OBJECTIVES: Current therapies for ovarian cancer (OC) patients have a modest impact on long-term survival justifying the need for novel treatment strategies. We developed in vitro and in vivo systems to test the effects of cytokines in combination with peripheral blood mononuclear cells (PBMC) on OC cells. METHODS: Two OC cell-lines were transfected with a plasmid encoding Red Fluorescent Protein (SKOV3-RFP and CAR3-RFP). Proliferation of these lines in the presence of cytokines alone and in combination was assayed. Cytotoxicity of SKOV3-RFP cells mediated by PBMC and cytokines was determined by lactate dehydrogenase release.
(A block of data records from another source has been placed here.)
/-- Rows within their ranges, at the ends of them. -/
theorem test_hyp_tableRows :
    PlanHeader.cleared.InRange ∧ Segment.cleared.InRange ∧ exampleBand.InRange ∧ VerdictEntry.cleared.InRange
    ∧ OnSteps (-1000) 1 400 (-1000) ∧ OnSteps (-1000) 1 400 400
    ∧ (rowChange 0 7 0 PlanHeader.cleared.image).isSome = true
    ∧ (rowChange 1 0 23 Segment.cleared.image).isSome = true ∧ (rowChange 2 7 31 exampleBand.image).isSome = true
    ∧ (rowChange 4 0 15 VerdictEntry.cleared.image).isSome = true ∧ rowChange 4 1 0 VerdictEntry.cleared.image = none := by
  refine ⟨?_, ?_, ?_, ?_, ?_, ?_, ?_, ?_, ?_, ?_, rfl⟩
  · unfold PlanHeader.InRange OnSteps; decide +kernel
  · unfold Segment.InRange OnSteps; decide +kernel
  · unfold Band.InRange OnSteps; decide +kernel
  · unfold VerdictEntry.InRange; decide +kernel
  · unfold OnSteps; decide
  · unfold OnSteps; decide
  all_goals decide +kernel

theorem test_hyp_bankCopy :
    (headed (standbyB .opened .none) 0x10 []).Heads 0x10 9 [] ∧ (standbyB .opened .none).tables.operation = .none
    ∧ (standbyB .opened .none).tables.activeBank = some .bankA
    ∧ (standbyB .opened .copy).tables.operation = .copy ∧ (standbyB .opened .copy).tables.standby = some .bankB
    ∧ ({ Management.reset with held := some (9, 0x10) } : Management).held = some (9, 0x10) :=
  ⟨rfl, rfl, rfl, rfl, rfl, rfl⟩

theorem test_hyp_tableCommit :
    (headed (standbyB .opened .none) 0x0F [0xD5, 1, 2]).Heads 0x0F 9 [0xD5, 1, 2]
    ∧ (headed (standbyB .opened .none) 0x0F [0xD4, 1, 2]).Heads 0x0F 9 [0xD4, 1, 2] ∧ (0xD4 : Byte) ≠ 0xD5
    ∧ (headed (standbyB .opened .none) 0x0F []).Heads 0x0F 9 []
    ∧ ((standbyB .opened .none).tables.bank .bankB).state = .opened
    ∧ ((standbyB .ready .none).tables.bank .bankB).state ≠ .opened := ⟨rfl, rfl, by decide, rfl, rfl, by decide⟩

theorem test_hyp_verification :
    (standbyB .verifying (.commit 7)).tables.operation = .commit 7
    ∧ (standbyB .verifying (.commit 7)).tables.standby = some .bankB
    ∧ (((standbyB .verifying (.commit 7)).tables.bank .bankB).rows.verify 7).isSome = true :=
  ⟨rfl, rfl, by decide +kernel⟩

/-- Rows that pass every check of Table 9-4: plan 0 alone, one STEP at 10 Hz, one band from 10 to 11 Hz. -/
def goodRows : BankRows :=
  { Bank.reset.rows with plans := Bank.reset.rows.plans.set 0 { Plan.cleared with
      header := { PlanHeader.cleared with defined := true }
      segments := Plan.cleared.segments.set 0
        { Segment.cleared with kind := .step, startFrequency := 10, endFrequency := 10 } } }

theorem test_hyp_verification_succeeds : goodRows.verify goodRows.checksum = none := by decide +kernel

/-- The good rows with plan 0 changed. -/
def goodRowsWith (f : Plan → Plan) : BankRows := { goodRows with plans := goodRows.plans.set 0 (f goodRows.plans[0]) }

/-- A plan with another first segment. -/
def withSegment (x : Segment) (p : Plan) : Plan := { p with segments := p.segments.set 0 x }

/-- What verification finds in rows whose checksum is declared right. -/
def finding (r : BankRows) : Option ErrorDetail := r.verify r.checksum

/-- Checks 2 to 4 of Table 9-4. -/
theorem test_verify_plans :
    finding Bank.reset.rows = some (reasonDetail .noPlan)
    ∧ finding (goodRowsWith (withSegment { Segment.cleared with kind := .silence }))
        = some (rowDetail .noDrivenSegment .planHeader 0 none)
    ∧ finding (goodRowsWith fun p => { p with header := { p.header with bandCount := 2 } })
        = some (rowDetail .bandOrder .band 0 (some 1)) := by decide +kernel
/-- Checks 5 to 8 of Table 9-4. -/
theorem test_verify_rows :
    finding (goodRowsWith (withSegment { Segment.cleared with kind := .step, startFrequency := 11 }))
      = some (rowDetail .bandUnreached .band 0 (some 0))
    ∧ finding (goodRowsWith fun p => { p with header := { p.header with referenceValid := true } })
        = some (rowDetail .referenceMissing .reference 0 (some 0))
    ∧ finding { goodRows with plans := goodRows.plans.set 7 { Plan.cleared with
        references := Plan.cleared.references.set 31 { present := true, response := 0 } } }
        = some (rowDetail .referenceExtra .reference 7 (some 31))
    ∧ finding { goodRows with verdicts := goodRows.verdicts.set 15 { VerdictEntry.cleared with require := 1 } }
        = some { reasonDetail .noCatchAll with kind := some .verdict, row := some 15 } := by decide +kernel

theorem test_hyp_bankSwitch :
    (headed (standbyB .ready .none) 0x11 []).Heads 0x11 9 [] ∧ (standbyB .ready .none).tables.blocked = false
    ∧ ((standbyB .ready .none).tables.bank .bankB).state = .ready
    ∧ ((standbyB .ready .none).tables.bank .bankA).fingerprints = some ((Vector.replicate 8 1).set 0 2)
    ∧ ((standbyB .ready .none).tables.bank .bankB).fingerprints = some (Vector.replicate 8 1)
    ∧ ((Vector.replicate 8 1).set 0 2 : Vector Word16 8)[0] ≠ (Vector.replicate 8 1 : Vector Word16 8)[0]
    ∧ ((Vector.replicate 8 1).set 0 2 : Vector Word16 8)[7] = (Vector.replicate 8 1 : Vector Word16 8)[7]
    ∧ (headed ready 0x12 []).Heads 0x12 9 [] := ⟨rfl, rfl, rfl, rfl, rfl, by decide, by decide, rfl⟩

/-- Map fields that leave everything, but for a debounce time. -/
def mapFields (debounce : Option Nat) : MapFields where
  polarity := Vector.replicate 4 .unchanged
  debounce := (Vector.replicate 4 none).set 0 debounce
  detector := Vector.replicate 4 .unchanged
  mode := Vector.replicate 4 .unchanged
  clampTimeout := none
  settle := none
  releaseTimeout := none

theorem test_hyp_fixtureCommands :
    (headed ready 0x17 [0xFF, 0xFF]).Heads 0x17 9 [0xFF, 0xFF] ∧ (headed ready 0x18 [0, 1]).Heads 0x18 9 [0, 1]
    ∧ (headed ready 0x19 (List.replicate 23 0)).Heads 0x19 9 (List.replicate 23 0)
    ∧ (List.replicate 23 (0 : Byte)).length = 23
    ∧ mapFits (mapFields (some 51)) = false ∧ mapFits (mapFields (some 50)) = true
    ∧ mapTurns (mapFields (some 50)) (ready.map 0) = false ∧ (ready.nest 0).state.testStage = false
    ∧ (∀ i, changedItem (mapFields none) (ready.map 0) i = false)
    ∧ mapTurns { mapFields none with mode := (Vector.replicate 4 .unchanged).set 0 (.given .manual) } (ready.map 0) = true
    ∧ mapFits { mapFields none with mode := (Vector.replicate 4 .unchanged).set 0 (.given .manual) } = true :=
  ⟨rfl, rfl, rfl, rfl, by decide, by decide, by decide, rfl,
    by rintro (l | _ | _) <;> first | rfl | (cases l <;> decide), by decide, by decide⟩

/-- A map write that makes a debounce or a timeout due. -/
def mapDevice (x : Nest) : Device :=
  { with0 x with fixture := ready.fixture.set 0 { FixtureLines.reset with count := Vector.replicate 4 480 } }

theorem test_hyp_mapDue :
    (mapFields (some 5)).debounce[inputIndex .present] = some 5
    ∧ 5 ≠ ((mapDevice Nest.reset).map 0).debounce[inputIndex .present]
    ∧ argDiffers (mapFields (some 5)).polarity[inputIndex .present]
        ((mapDevice Nest.reset).map 0).polarity[inputIndex .present] = false
    ∧ 96 * 5 ≤ ((mapDevice Nest.reset).fixture[(0 : NestId)]).count[inputIndex .present]
    ∧ (∀ k : Fin 4, { mapFields none with clampTimeout := some 500, releaseTimeout := some 500 }.debounce[k] = none)
    ∧ mapFits { mapFields none with clampTimeout := some 500, releaseTimeout := some 500 } = true
    ∧ 500 ≠ ((mapDevice Nest.reset).map 0).clampTimeout ∧ 500 ≠ ((mapDevice Nest.reset).map 0).releaseTimeout
    ∧ 96 * 500 ≤ ((mapDevice { nestIn .clamping (some unit) with clampTimer := 48000 }).nest 0).clampTimer
    ∧ 96 * 500 ≤ ((mapDevice { nestIn .releasing none with releaseTimer := 48000 }).nest 0).releaseTimer
    ∧ ((mapDevice { nestIn .clamping (some unit) with clampTimer := 48000 }).nest 0).settling = none := by
  refine ⟨?_, ?_, ?_, ?_, ?_, ?_, ?_, ?_, ?_, ?_, rfl⟩ <;> decide
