-- ==== Sys2Proof/Machine/Control.lean ====
section
/-! DEFINITION. Control transfer and the two no-ops (42_control.md, R150 to R156). -/

namespace Sys2Proof.Machine

/-- R150: BR, `pc <- pc + sext_9(PCoffset9)` when the mask and COND share a bit. -/
def execBr (n z p : Bool) (offset : BitVec 9) (s : State) : Host.Outcome State Fault Refusal :=
  .next (if branchMask n z p &&& s.cond ≠ 0 then s.setPc (pcRelative9 s offset) else s)

/-- A jump to a register's value (R151, R156: every target is legal). -/
def jumpTo (base : Reg) (s : State) : State := s.setPc (s.reg base)

/-- `x[7] <- pc`, the return address (R152, R153); COND is not set (R28). -/
def linkPc (s : State) : State := s.setReg linkReg s.pc

/-- R151: JMP, `pc <- x[BaseR]`. -/
def execJmp (base : Reg) (s : State) : Host.Outcome State Fault Refusal := .next (jumpTo base s)

/-- R151: RET, JMP with BaseR = 7. -/
def execRet (s : State) : Host.Outcome State Fault Refusal := .next (jumpTo linkReg s)

/-- R152: JSR, `x[7] <- pc`, then `pc <- pc + sext_11(PCoffset11)`. -/
def execJsr (offset : BitVec 11) (s : State) : Host.Outcome State Fault Refusal :=
  .next ((linkPc s).setPc (pcRelative11 s offset))

/-- R153: JSRR, `x[7] <- pc` first, and BaseR read after it (D11; log 12). -/
def execJsrr (base : Reg) (s : State) : Host.Outcome State Fault Refusal := .next (jumpTo base (linkPc s))

/-- R154: RTI, a no-op: "pc already advanced by the fetch". -/
def execRti (s : State) : Host.Outcome State Fault Refusal := .next s

/-- R155: RES, a no-op, not an illegal instruction. -/
def execRes (s : State) : Host.Outcome State Fault Refusal := .next s

end Sys2Proof.Machine
end

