-- ==== Sys2Proof/Machine/Operate.lean ====
section
/-! DEFINITION. ADD, AND and NOT (40_operate.md, R100 to R105). -/

namespace Sys2Proof.Machine

/-- R100: `x[DR] <- x[SR1] + x[SR2]`, modulo 2^16, then setcc. -/
def execAddReg (dr sr1 sr2 : Reg) (s : State) : Host.Outcome State Fault Refusal :=
  .next (s.setDest dr (s.reg sr1 + s.reg sr2))

/-- R101: `x[DR] <- x[SR1] + sext_5(imm5)`, modulo 2^16, then setcc. -/
def execAddImm (dr sr1 : Reg) (imm5 : BitVec 5) (s : State) : Host.Outcome State Fault Refusal :=
  .next (s.setDest dr (s.reg sr1 + sext imm5))

/-- R102: `x[DR] <- x[SR1] & x[SR2]`, then setcc. -/
def execAndReg (dr sr1 sr2 : Reg) (s : State) : Host.Outcome State Fault Refusal :=
  .next (s.setDest dr (s.reg sr1 &&& s.reg sr2))

/-- R103: `x[DR] <- x[SR1] & sext_5(imm5)`, then setcc. -/
def execAndImm (dr sr1 : Reg) (imm5 : BitVec 5) (s : State) : Host.Outcome State Fault Refusal :=
  .next (s.setDest dr (s.reg sr1 &&& sext imm5))

/-- R104: `x[DR] <- ~x[SR]`, then setcc. -/
def execNotReg (dr sr : Reg) (s : State) : Host.Outcome State Fault Refusal :=
  .next (s.setDest dr (~~~ s.reg sr))

end Sys2Proof.Machine
end

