-- ==== Sys2Proof/Machine/Step.lean ====
section
/-! DEFINITION. One step (R70): in RUNNING, one instruction cycle, or the going on of a trap service (R179); in HALTED or
FAULTED, nothing (R34, R70; DEDUCED: log 13). -/

namespace Sys2Proof.Machine

/-- One step of the machine. -/
def step (s : State) : Host.Outcome State Fault Refusal :=
  match s.runState with
  | .running =>
    match s.service with
    | .idle => instructionCycle s
    | .getc | .inRead | .puts _ | .putsp _ => .next (resumeService s)
  | .halted | .faulted _ => .next s

/-- `s` with one instruction word where the next step fetches: in memory at pc, with the core running and in no service.
(At pc = KBSR_ADDR no word can be placed: the fetch polls there, R52.) Log 25. -/
def State.withFetchWord (s : State) (_nbits w : Nat) : State :=
  ((s.setWord s.pc (BitVec.ofNat 16 w)).setRunState .running).setService .idle

end Sys2Proof.Machine
end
Mice were injected intraperitoneally (IP) with SKOV3-RFP cells; solid tumor and ascitic fluid were collected, analyzed, and cell lines were established. Tumor-derived cell lines were re-injected to produce a more tumorigenic line. RESULTS: IFNalpha-2b showed an inhibitory effect on OC cell proliferation. The remaining cytokines, either alone or in combination, showed no significant effect. PBMC in combination with IL-2 showed clear dose-dependent cytotoxicity against SKOV3-RFP. IFNalpha-2b had a synergistic effect with IL-2 and PBMC increasing the cytotoxicity by an average of 20%. Using an animal model, SKOV3-RFP cells continue to express RFP when harvested from the peritoneum and are more tumorigenic when re-injected into mice. CONCLUSION: These observations justify the use of IL-2, IFNalpha-2b, and PBMC in a xenograph animal model of OC to determine if combination cytokine and cellular therapy has an anti-tumor effect in vivo. This approach may prove useful as an in vivo system of IP cytokines administered in combination with cellular therapy.